# Logistic Regression

A binary classifier.

## Logistic Regression Prediction

To perform a prediction using logistic regression we use the following formula: 

\begin{equation}
\hat{y} = \sigma (w^Tx + b)
\end{equation}

\begin{equation}
\sigma(z) = \frac{1}{1 + e^{-z}}
\end{equation}

$\sigma(z)$: Also called the sigmoid function. The output will never be greater than one

$\hat{y}^{(i)}$: The predicted label for example $i$

$w$: Vector of weights

$b$: bias (a real number)

$x^{(i)}$: The $i$th input or training example

${y}^{(i)}$: Ground truth label for example $i$

We want $\hat{y}$ to be as close as possible to $y$, or $\hat{y} \approx y$

## Loss (error) function $\mathcal{L}$

\begin{equation*}
\mathcal{L}(\hat{y}^{(i)},y^{(i)}) = -(y^{(i)}\log{\hat{y}^{(i)}} + (1 - y^{(i)}) \log({1 - \hat{y}^{(i)}}))
\end{equation*}

This function will measure how close our output $\hat{y}$ is to the true label $y$.

### Intuition 
We want $\mathcal{L}$ to be as small as possible. 

If $y = 1$ then $\mathcal{L}(\hat{y},y) = - \log \hat{y}$. 

The second expression cancels out because $(1-1) = 0$. So now we want $- \log \hat{y}$ to be as large as possible. That means we want $\hat{y}$ to be large. The sigmoid function above, $\sigma (z)$ can never be greater than one.

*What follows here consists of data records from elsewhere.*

/-- Checks 3 to 6 of R312 and the acceptance. -/
def acceptCopy (bs : List Byte) (s : State) : Eff :=
  let ctrl := wordAt bs 0x10
  let ring := ctrl.getLsbD 8
  let rank := (ctrl.extractLsb' 0 4).toNat
  let esz := (ctrl.extractLsb' 4 3).toNat
  let src := wordAt bs 0
  let dst := wordAt bs 8
  let sstr := (List.range rank).map (fun d => strideAt bs (0x40 + 5 * d))
  let dstr := (List.range rank).map (fun d => strideAt bs (0x68 + 5 * d))
  let off (x : Int) : Bool := x % (2 ^ esz : Nat) != 0
  if src.toNat % 2 ^ esz ≠ 0 ∨ sstr.any off then .trap .align src
  else if dst.toNat % 2 ^ esz ≠ 0 ∨ dstr.any off then .trap .align dst
  else
    let go (toRing : Option (CoreId × BitVec 4)) : Eff :=
      let es := copyElems src dst ((List.range rank).map (extAt bs)) sstr dstr
      let srcs := es.map (·.1)
      let dsts := if ring then [] else es.map (·.2)
      let high (a : Word) : Bool := isLocal a && decide (s.myCore.scratch < a.toNat + 2 ^ esz)
      match (es.flatMap (fun e => if ring then [e.1] else [e.1, e.2])).find? high with
      | some a => .trap .xlatePerm a
      | none =>
        let gs := srcs.filter (fun a => !isLocal a)
        let gd := dsts.filter (fun a => !isLocal a)
        withPageList .read gs [] s (fun s fr => withPageList .write gd fr s (fun s fr =>
          let (tbl, s) := if ring then releaseMine s else ([], s)
          .done (newOp s (copyOf bs toRing) (partsOf (gs ++ gd)) fr tbl).1))
    if ring then
      withTarget (ctrl.extractLsb' 16 16 |>.setWidth 64) (fun tc =>
        withTenantOf tc s (go (some (tc, ctrl.extractLsb' 9 4))))
    else go none

def cpyEff (a : SReg) (s : State) : Eff :=
  let wait := (wordAt ((s.myCore.readLocal (readS s.me a).toNat 160).map (·.1)) 0x10).getLsbD 8
  -- a delivery to a ring is a release, as a `send` is
  let go (s : State) : Eff := withCopyRoom s (fun s =>
    withRecord true (readS s.me a) 160 32 s (fun s bs =>
      match copyRecFault bs with
      | some o => .trap .illegal (BitVec.ofNat 64 (128 + o))
      | none => acceptCopy bs s))
  if wait then withRelease s go else go s

/-- `cpy` (R312). -/
def execCpy (h : Header) (a : SReg) (s : State) : Host.Outcome State Fault Refusal := issue (.cpy h a) (cpyEff a) s

/-- The bytes of an element at its source. -/
def copyRead (s : State) (core : CoreId) (t : Tenant) (a : Word) (n : Nat) : List PByte :=
  if isLocal a then (s.core core).readLocal a.toNat n
  else match physOf s t (va57 a) with
    | some p => flatBytes s p n
    | none => List.replicate n (0, true)

/-- The write of one element: local, or performed at home, counted and recorded; host memory has room for it once older dirty
granules are written back (R418). What a copy reads and writes takes no hint of the instruction (R46, R293, DEDUCED, log 61). -/
def copyWrite (s : State) (core : CoreId) (o : CopyOp) (a : Word) (bs : List PByte) : State :=
  if isLocal a then s.setCore core ((s.core core).writeLocal a.toNat bs)
  else match physOf s o.tenant (va57 a), leafOf (s.tenantSt o.tenant) (va57 a) with
    | some p, some (_, l) =>
      let addrs := addrRange (va57 a) bs.length
      let hits := tillsCounting s o.tenant addrs
      let s := recordOp s o (flatGrans l p bs.length) hits
      countTills (some (coreDie core))
        (performFlat (makeHostRoom s p bs.length) o.tenant (va57 a) p bs (coreDie core) (some (core, o.owner)) .plain 0) addrs hits
    | _, _ => s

If $y = 0$ then $\mathcal{L}(\hat{y},y) = - \log (1 - \hat{y})$

Similar reasoning, now we want $\hat{y}$ as small as possible because we still want $\log 1 -\hat{y}$ large

Another option is to use the squared error function: $\mathcal{L}(\hat{y},y) = \frac{1}{2}(\hat{y} - y)^2$  But this will produce a non-convex surface which is not good for gradient descent because it may not find the global optimum, but rather only a local optimum.

## Cost function $J$ used in Logistic Regression

\begin{equation*}
J(w,b) = - \frac{1}{m}\sum_{i=1}^m \mathcal{L}(\hat{y}^{(i)},y^{(i)})
\end{equation*}

The cost function is the average, the sum, over the loss functions, divided by the number of examples $m$. This measures how well your parameters, $w$ and $b$ are performing on the training set. So the optimization problem is to minimize $J(w,b)$. We want to find $w$ and $b$ that make $J$ as small as possible.

## Gradient Descent

_Repeat until convergence:_
\begin{equation}
w = w - \alpha \frac{\partial J(w, b)}{\partial w}
\end{equation}

\begin{equation}
b = b - \alpha \frac{\partial J(w, b)}{\partial b}
\end{equation}

$\alpha$: Learning rate. How big of a step we take towards the minimum with each iteration

### Initializing $w$
Typically this is initialized to zero. Since the error surface is convex, it should arrive at the same minimum given any initialization.